--- START ---

-- ==== Sys2Proof/Proofs/PageWrites.lean ====
section
/-!
PROOFS. Proofs/PageWrites.lean: writes through a context's leaves, as those of its control page (R83): made of writes at the home, they leave
unchanged whatever those leave unchanged.
-/
namespace Sys2Proof.Machine

theorem vaWrite_keeps {β : Type} (p : State → β) (h : ∀ s m a bs, p (homeWrite s m a bs) = p s) (bs : List Byte) :
    ∀ (s : State) (ctx va : Nat), p (vaWrite s ctx va bs) = p s := by
  induction bs with
  | nil => exact fun s ctx va => by rw [vaWrite]
  | cons b bs ih =>
    intro s ctx va
    rw [vaWrite, ih]
    cases vaAt s ctx va false true with
    | none => rfl
    | some ma => exact h s ma.1 ma.2 [b]

section
variable (s : State) (ctx off n x : Nat)
theorem pageWrite_keeps {β : Type} (p : State → β) (h : ∀ s m a bs, p (homeWrite s m a bs) = p s) : p (pageWrite s ctx off n x) = p s :=
  vaWrite_keeps p h _ s ctx _
@[simp] theorem ctxs_pageWrite : (pageWrite s ctx off n x).ctxs = s.ctxs := pageWrite_keeps s ctx off n x State.ctxs ctxs_homeWrite
@[simp] theorem hall_pageWrite : (pageWrite s ctx off n x).hall = s.hall := pageWrite_keeps s ctx off n x State.hall hall_homeWrite
@[simp] theorem pkg_pageWrite : (pageWrite s ctx off n x).pkg = s.pkg := pageWrite_keeps s ctx off n x State.pkg pkg_homeWrite
@[simp] theorem fns_pageWrite : (pageWrite s ctx off n x).fns = s.fns := pageWrite_keeps s ctx off n x State.fns fns_homeWrite
@[simp] theorem out_pageWrite : (pageWrite s ctx off n x).out = s.out := pageWrite_keeps s ctx off n x State.out out_homeWrite
@[simp] theorem links_pageWrite : (pageWrite s ctx off n x).links = s.links := pageWrite_keeps s ctx off n x State.links links_homeWrite
@[simp] theorem own_pageWrite : (pageWrite s ctx off n x).own = s.own := pageWrite_keeps s ctx off n x State.own own_homeWrite
@[simp] theorem time_pageWrite : (pageWrite s ctx off n x).time = s.time := pageWrite_keeps s ctx off n x State.time time_homeWrite
@[simp] theorem kerns_pageWrite : (pageWrite s ctx off n x).kerns = s.kerns := pageWrite_keeps s ctx off n x State.kerns kerns_homeWrite
@[simp] theorem gangs_pageWrite : (pageWrite s ctx off n x).gangs = s.gangs := pageWrite_keeps s ctx off n x State.gangs gangs_homeWrite
@[simp] theorem services_pageWrite : (pageWrite s ctx off n x).services = s.services :=
  pageWrite_keeps s ctx off n x State.services services_homeWrite
@[simp] theorem ldevs_pageWrite : (pageWrite s ctx off n x).ldevs = s.ldevs := pageWrite_keeps s ctx off n x State.ldevs ldevs_homeWrite
@[simp] theorem ctxOf_pageWrite (c : Nat) : ctxOf (pageWrite s ctx off n x) c = ctxOf s c := by simp [ctxOf]
@[simp] theorem queueOf_pageWrite (c q : Nat) : queueOf (pageWrite s ctx off n x) c q = queueOf s c q := by simp [queueOf]
end

@[simp] theorem ctxs_pageHeader (s : State) (ctx : Nat) : (pageHeader s ctx).ctxs = s.ctxs := by simp [pageHeader]
@[simp] theorem ctxOf_pageHeader (s : State) (ctx c : Nat) : ctxOf (pageHeader s ctx) c = ctxOf s c := by simp [ctxOf]

/-! ### Reads through leaves -/

/-- A read through a context's leaves depends on the context's world and leaves, on who owns its frames, and on the bytes at their homes. -/
theorem vaAt_congr {s t : State} {ctx : Nat} (hl : (ctxOf t ctx).leaves = (ctxOf s ctx).leaves) (hw : (ctxOf t ctx).world = (ctxOf s ctx).world)
    (ho : t.own = s.own) (va : Nat) (r w : Bool) : vaAt t ctx va r w = vaAt s ctx va r w := by
  have hcheck (world : Nat) (l : Option Leaf) : checkLeaf t world l va r w false = checkLeaf s world l va r w false := by
    unfold checkLeaf ownOf
    rw [ho]
  unfold vaAt walk
  dsimp only
  rw [hl, hw, hcheck]
theorem vaRead_congr {s t : State} {ctx : Nat} (hl : (ctxOf t ctx).leaves = (ctxOf s ctx).leaves) (hw : (ctxOf t ctx).world = (ctxOf s ctx).world)
    (ho : t.own = s.own) (hb : ∀ m a, homeByte t m a = homeByte s m a) (va n : Nat) : vaRead t ctx va n = vaRead s ctx va n := by
  refine List.map_congr_left fun i _ => ?_
  rw [vaAt_congr hl hw ho]
  cases vaAt s ctx (va + i) true false with
  | none => rfl
  | some ma => exact hb ma.1 ma.2
theorem homeByte_setCtx (s : State) (c : Nat) (x : Ctx) (m : MemName) (a : Nat) : homeByte (setCtx s c x) m a = homeByte s m a :=
  homeByte_congr (by cases m <;> rfl) (fun _ => rfl) (fun _ => rfl) a
theorem pageRead_setCtx (s : State) {ctx : Nat} {x : Ctx} (hp : x.cpPage = (ctxOf s ctx).cpPage) (hl : x.leaves = (ctxOf s ctx).leaves)
    (hw : x.world = (ctxOf s ctx).world) (off n : Nat) : pageRead (setCtx s ctx x) ctx off n = pageRead s ctx off n := by
  unfold pageRead
  rw [ctxOf_setCtx, hp, vaRead_congr (s := s) (t := setCtx s ctx x) (by rw [ctxOf_setCtx, hl]) (by rw [ctxOf_setCtx, hw]) rfl (homeByte_setCtx s ctx x)]

/-! ### Records and queues -/

/-- What a record for the host leaves unchanged. -/
theorem hostRecord_keeps {β : Type} (p : State → β) (hw : ∀ s m a bs, p (homeWrite s m a bs) = p s) (hf : ∀ s f x, p (setFn s f x) = p s)
    (ho : ∀ s o, p (emit s o) = p s) (s : State) (f : Nat) (e : ErrRec) (prot : Bool) : p (hostRecord s f e prot) = p s := by
  unfold hostRecord
  dsimp only
  split
  · rfl
  · split
    · exact hf s f _
    · rw [ho, hf, hw]
/-- What no record of an error changes. -/
theorem routeRecord_keeps {β : Type} (p : State → β) (hw : ∀ s m a bs, p (homeWrite s m a bs) = p s) (hf : ∀ s f x, p (setFn s f x) = p s)
    (ho : ∀ s o, p (emit s o) = p s) (hs : ∀ s d x, p (setSvc s d x) = p s) (hl : ∀ s e b, p (logRecord s e b) = p s)
    (s : State) (cls : Nat) (e : ErrRec) : p (routeRecord s cls e) = p s := by
  unfold routeRecord
  dsimp only
  split
  · exact hostRecord_keeps p hw hf ho s _ _ _
  · split
    · rw [hw, hs]
    · exact hl s e _
theorem hall_routeRecord (s : State) (cls : Nat) (e : ErrRec) : (routeRecord s cls e).hall = s.hall :=
  routeRecord_keeps State.hall hall_homeWrite (fun _ _ _ => rfl) (fun _ _ => rfl) (fun _ _ _ => rfl) (fun _ _ _ => rfl) s cls e
theorem entries_routeRecord (s : State) (cls : Nat) (e : ErrRec) : (routeRecord s cls e).ctxs = s.ctxs :=
  routeRecord_keeps State.ctxs ctxs_homeWrite (fun _ _ _ => rfl) (fun _ _ => rfl) (fun _ _ _ => rfl) (fun _ _ _ => rfl) s cls e

section
variable (s : State) (ctx q : Nat) (x : Queue)
/-- What putting a queue back leaves unchanged: what neither records nor writes to the page change. -/
theorem putQueue_keeps {β : Type} (p : State → β) (hw : ∀ s m a bs, p (homeWrite s m a bs) = p s) :
    p (putQueue s ctx q x) = p (setQueue (if x.st = .halted ∧ (queueOf s ctx q).st ≠ .halted then
      raiseClass s ctx 0x20 8 0 else s) ctx q x) := by
  unfold putQueue
  dsimp only
  rw [pageWrite_keeps _ _ _ _ _ p hw, pageWrite_keeps _ _ _ _ _ p hw, pageWrite_keeps _ _ _ _ _ p hw, pageWrite_keeps _ _ _ _ _ p hw]
theorem ctxs_putQueue : (putQueue s ctx q x).ctxs = (setQueue s ctx q x).ctxs := by
  rw [putQueue_keeps s ctx q x State.ctxs ctxs_homeWrite]
  split
  · unfold setQueue setCtx ctxOf
    dsimp only
    rw [raiseClass, entries_routeRecord]
  · rfl
@[simp] theorem hall_putQueue : (putQueue s ctx q x).hall = s.hall := by
  rw [putQueue_keeps s ctx q x State.hall hall_homeWrite]
  split
  · exact hall_routeRecord s 0x20 _
  · rfl
theorem ctxOf_putQueue (c : Nat) : ctxOf (putQueue s ctx q x) c = ctxOf (setQueue s ctx q x) c := by
  unfold ctxOf
  rw [ctxs_putQueue]
@[simp] theorem queueOf_setQueue : queueOf (setQueue s ctx q x) ctx q = x := by
  rw [queueOf, setQueue, ctxOf_setCtx]
  exact look_put_same _ q x _
@[simp] theorem queueOf_putQueue : queueOf (putQueue s ctx q x) ctx q = x := by
  rw [queueOf, ctxOf_putQueue]
  exact queueOf_setQueue s ctx q x
/-- Of its context a queue that is put back changes itself only. -/
theorem ctxOf_setQueue : ctxOf (setQueue s ctx q x) ctx = { ctxOf s ctx with queues := Map.put (ctxOf s ctx).queues q x } := ctxOf_setCtx _ _ _
theorem ctxOf_putQueue_same : ctxOf (putQueue s ctx q x) ctx = { ctxOf s ctx with queues := Map.put (ctxOf s ctx).queues q x } :=
  (ctxOf_putQueue s ctx q x ctx).trans (ctxOf_setQueue s ctx q x)
end

end Sys2Proof.Machine
end

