-- ==== Sys2Proof/Proofs/QueueCommands.lean ====
section
/-!
PROOFS. Proofs/QueueCommands.lean: starting queue commands (R84 to R88), the bytes of COPY (R85) and graph runs (R89).
-/
namespace Sys2Proof.Machine

/-! ### Starting a command of a queue -/

section
variable (s : State) (ctx q n : Nat)
/-- The error that a queue command's image has. -/
def startError : Nat := commandError s ctx false (cmdImg s ctx q n) (qKind (cmdImg s ctx q n) == 5 && (graphOf s ctx (bitsOf (cmdImg s ctx q n) 163 160)).running)
/-- The state once a queue command counts as started. -/
def begun : State := putQueue s ctx q { queueOf s ctx q with
  st := .running, met := false, head := n + 1, cmds := (queueOf s ctx q).cmds ++ [{ seq := n, img := imageWords (cmdImg s ctx q n) }] }
variable {s ctx q n} {kind : Nat} {body : State → Nat → Nat → State}
theorem startCmd_idle (h : canStart s ctx q = false ∨ (queueOf s ctx q).head ≠ n) : startCmd s (.cmd ctx q n) kind body = s :=
  if_pos (h.imp_right .inl)
theorem startCmd_begins (hc : canStart s ctx q = true) (hh : (queueOf s ctx q).head = n) (hk : startKind false (qKind (cmdImg s ctx q n)) = kind)
    (hw : ¬ (startError s ctx q n = 0 ∧ kind = 3 ∧ waitOk s ctx (cmdImg s ctx q n) = false ∧ (queueOf s ctx q).met = false)) :
    startCmd s (.cmd ctx q n) kind body =
      if startError s ctx q n = 0 then body (begun s ctx q n) ctx (cmdImg s ctx q n) else outCmd (begun s ctx q n) ctx q n (startError s ctx q n) :=
  (if_neg (by simp [hc, hh, hk])).trans (if_neg hw)
theorem startCmd_stalls (hc : canStart s ctx q = true) (hh : (queueOf s ctx q).head = n) (hk : qKind (cmdImg s ctx q n) = 3)
    (he : startError s ctx q n = 0) (hw : waitOk s ctx (cmdImg s ctx q n) = false) (hm : (queueOf s ctx q).met = false) :
    startCmd s (.cmd ctx q n) 3 body = putQueue s ctx q { queueOf s ctx q with st := .stalled } :=
  (if_neg (by simp [hc, hh, hk, startKind])).trans (if_pos ⟨he, rfl, hw, hm⟩)
end

/-- A command of the queue's own effect, with power. -/
theorem startKind_self {k : Nat} (h : 1 ≤ k ∧ k ≤ 5) : startKind false k = k := if_pos h

/-! ### Outcomes -/

theorem ctxOf_queueRecord (s : State) (ctx : Nat) (r : WaitRec) :
    ctxOf (queueRecord s ctx r) ctx = { ctxOf s ctx with records := (ctxOf s ctx).records ++ [r] } := ctxOf_setCtx _ _ _
theorem queueOf_queueRecord (s : State) (ctx q : Nat) (r : WaitRec) : queueOf (queueRecord s ctx r) ctx q = queueOf s ctx q := by
  rw [queueOf, ctxOf_queueRecord]
  rfl
theorem outCmd_of_find {s : State} {ctx q n : Nat} (e : Nat) {r : RunCmd}
    (h : (queueOf s ctx q).cmds.find? (fun r => r.seq == n && r.out.isNone) = some r) :
    let x : Queue := { queueOf s ctx q with cmds := (queueOf s ctx q).cmds.map fun y =>
      if y.seq = n then { r with out := some e, recorded := !qRec (natOfWords r.img) } else y }
    let t := putQueue s ctx q (if e = 0 then x else haltQueue x e n)
    outCmd s ctx q n e = t ∨ ∃ w, outCmd s ctx q n e = queueRecord t ctx w := by
  unfold outCmd
  dsimp only
  rw [h]
  dsimp only
  split
  · exact .inr ⟨_, rfl⟩
  · exact .inl rfl
/-- Of its context an outcome changes the queue and the records. -/
theorem ctxOf_outCmd (s : State) (ctx q n e : Nat) : ∃ qs rs, ctxOf (outCmd s ctx q n e) ctx = { ctxOf s ctx with queues := qs, records := rs } := by
  cases h : (queueOf s ctx q).cmds.find? (fun r => r.seq == n && r.out.isNone) with
  | none => exact ⟨_, _, by rw [show outCmd s ctx q n e = s by unfold outCmd; dsimp only; rw [h]]⟩
  | some r =>
    rcases outCmd_of_find e h with heq | ⟨w, heq⟩
    · rw [heq, ctxOf_putQueue_same]; exact ⟨_, _, rfl⟩
    · rw [heq, ctxOf_queueRecord, ctxOf_putQueue_same]; exact ⟨_, _, rfl⟩
theorem queueOf_outCmd_fails {s : State} {ctx q n e : Nat} (he : e ≠ 0) (hst : (queueOf s ctx q).st ≠ .off)
    (h : ∃ r ∈ (queueOf s ctx q).cmds, r.seq = n ∧ r.out = none) : (queueOf (outCmd s ctx q n e) ctx q).st = .halted ∧
    (queueOf (outCmd s ctx q n e) ctx q).err = e ∧ (queueOf (outCmd s ctx q n e) ctx q).errSeq = n := by
  obtain ⟨r, hmem, hseq, hout⟩ := h
  obtain ⟨r', hr'⟩ := Option.isSome_iff_exists.1 (List.find?_isSome.2 ⟨r, hmem, by simp [hseq, hout]⟩ :
    ((queueOf s ctx q).cmds.find? (fun r => r.seq == n && r.out.isNone)).isSome = true)
  let x : Queue := { queueOf s ctx q with cmds := (queueOf s ctx q).cmds.map fun y =>
    if y.seq = n then { r' with out := some e, recorded := !qRec (natOfWords r'.img) } else y }
  have hput : queueOf (outCmd s ctx q n e) ctx q = { x with st := .halted, met := false, err := e, errSeq := n } := by
    have hx : (if e = 0 then x else haltQueue x e n) = { x with st := .halted, met := false, err := e, errSeq := n } :=
      (if_neg he).trans (if_neg hst)
    rcases outCmd_of_find e hr' with heq | ⟨w, heq⟩
    · rw [heq, queueOf_putQueue]; exact hx
    · rw [heq, queueOf_queueRecord, queueOf_putQueue]; exact hx
  rw [hput]
  exact ⟨rfl, rfl, rfl⟩
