-- ==== Sys2Proof/Proofs/GangEvents.lean ====
section
/-!
PROOFS. Proofs/GangEvents.lean: gangs are placed, released, pre-empted and resumed (R106 to R111, R163 to R166).
-/
namespace Sys2Proof.Machine

/-! ### Traces -/

section
variable (s : State) (k kind rank thread index item : Nat)
/-- A trace entry is written to memory, or spoils the traces there: it leaves unchanged whatever neither changes. -/
theorem traceAppend_keeps {β : Type} (p : State → β) (hw : ∀ s m a bs, p (homeWrite s m a bs) = p s) (hf : ∀ s n, p (setFresh s n) = p s)
    (hm : ∀ (s : State) (b : Nat × Kern → Bool), p { s with kerns := s.kerns.map fun e => (e.1, { e.2 with spoilt := b e }) } = p s) :
    p (traceAppend s k kind rank thread index item) = p s := by
  unfold traceAppend
  dsimp only
  split
  · rfl
  · split
    · unfold spoilTrace
      dsimp only
      rw [hf, vaWrite_keeps p hw]
      refine Eq.trans (congrArg p ?_) (hm s fun e => e.2.spoilt || decide (e.2.mode = 1 ∧
        vaMem s e.2.ctx (e.2.args.getD 7 0).toNat = vaMem s (kernOf s k).ctx (traceBase s k)))
      refine congrArg (fun m => ({ s with kerns := m } : State)) (List.map_congr_left fun e _ => ?_)
      split
      · next h => rw [decide_eq_true h, Bool.or_true]
      · next h => rw [decide_eq_false h, Bool.or_false]
    · rw [vaWrite_keeps p hw]
      split
      · rw [vaWrite_keeps p hw]
      · rfl
theorem gangs_traceAppend : (traceAppend s k kind rank thread index item).gangs = s.gangs :=
  traceAppend_keeps s k kind rank thread index item State.gangs gangs_homeWrite (fun _ _ => rfl) (fun _ _ => rfl)
theorem todo_traceAppend (j : Nat) : (kernOf (traceAppend s k kind rank thread index item) j).todo = (kernOf s j).todo := by
  refine traceAppend_keeps s k kind rank thread index item (fun s => (kernOf s j).todo) (fun s m a bs => by simp [kernOf]) (fun _ _ => rfl) fun s b => ?_
  unfold kernOf
  dsimp only
  rw [look_eq_find, look_eq_find, find_map_fst]
  cases Map.find s.kerns j <;> rfl
end

/-! ### Placement -/

theorem gangOf_addBlocks (h : Header) (id : Nat) : ∀ (l : List (Block × List (Nat × Nat × Nat × Nat))) (s : State), (∀ e ∈ l, e.1.gang = id) →
    (∃ new : List Nat, new.length = l.length ∧ gangOf (addBlocks h s l) id = { gangOf s id with blocks := (gangOf s id).blocks ++ new }) ∧
      (addBlocks h s l).kerns = s.kerns
  | [], s, _ => ⟨⟨[], rfl, by simp [addBlocks]⟩, rfl⟩
  | e :: l, s, hl => by
    obtain ⟨⟨new, hlen, hgang⟩, hkern⟩ := gangOf_addBlocks h id l (addBlock s e.1 h e.2) fun x hx => hl x (List.mem_cons_of_mem _ hx)
    have hadd : gangOf (addBlock s e.1 h e.2) id = { gangOf s id with blocks := (gangOf s id).blocks ++ [s.nextId] } := by
      rw [← hl e List.mem_cons_self]
      exact gangOf_setGang _ _ _
    refine ⟨⟨s.nextId :: new, by simp [hlen], ?_⟩, hkern⟩
    rw [addBlocks, hgang, hadd]
    simp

--- END ---

EXERCISE AIM
Output, unchanged, the lines of the listing above from the first one through the one holding "rw [vaWrite, ih]". Leave out every line after it.

RESPONSE AREA
-- ==== Sys2Proof/Proofs/PageWrites.lean ====
section
/-!
PROOFS. Proofs/PageWrites.lean: writes through a context's leaves, as those of its control page (R83): made of writes at the home, they leave
unchanged whatever those leave unchanged.
-/
namespace Sys2Proof.Machine

theorem vaWrite_keeps {β : Type} (p : State → β) (h : ∀ s m a bs, p (homeWrite s m a bs) = p s) (bs : List Byte) :
    ∀ (s : State) (ctx va : Nat), p (vaWrite s ctx va bs) = p s := by
  induction bs with
  | nil => exact fun s ctx va => by rw [vaWrite]
  | cons b bs ih =>
    intro s ctx va
    rw [vaWrite, ih]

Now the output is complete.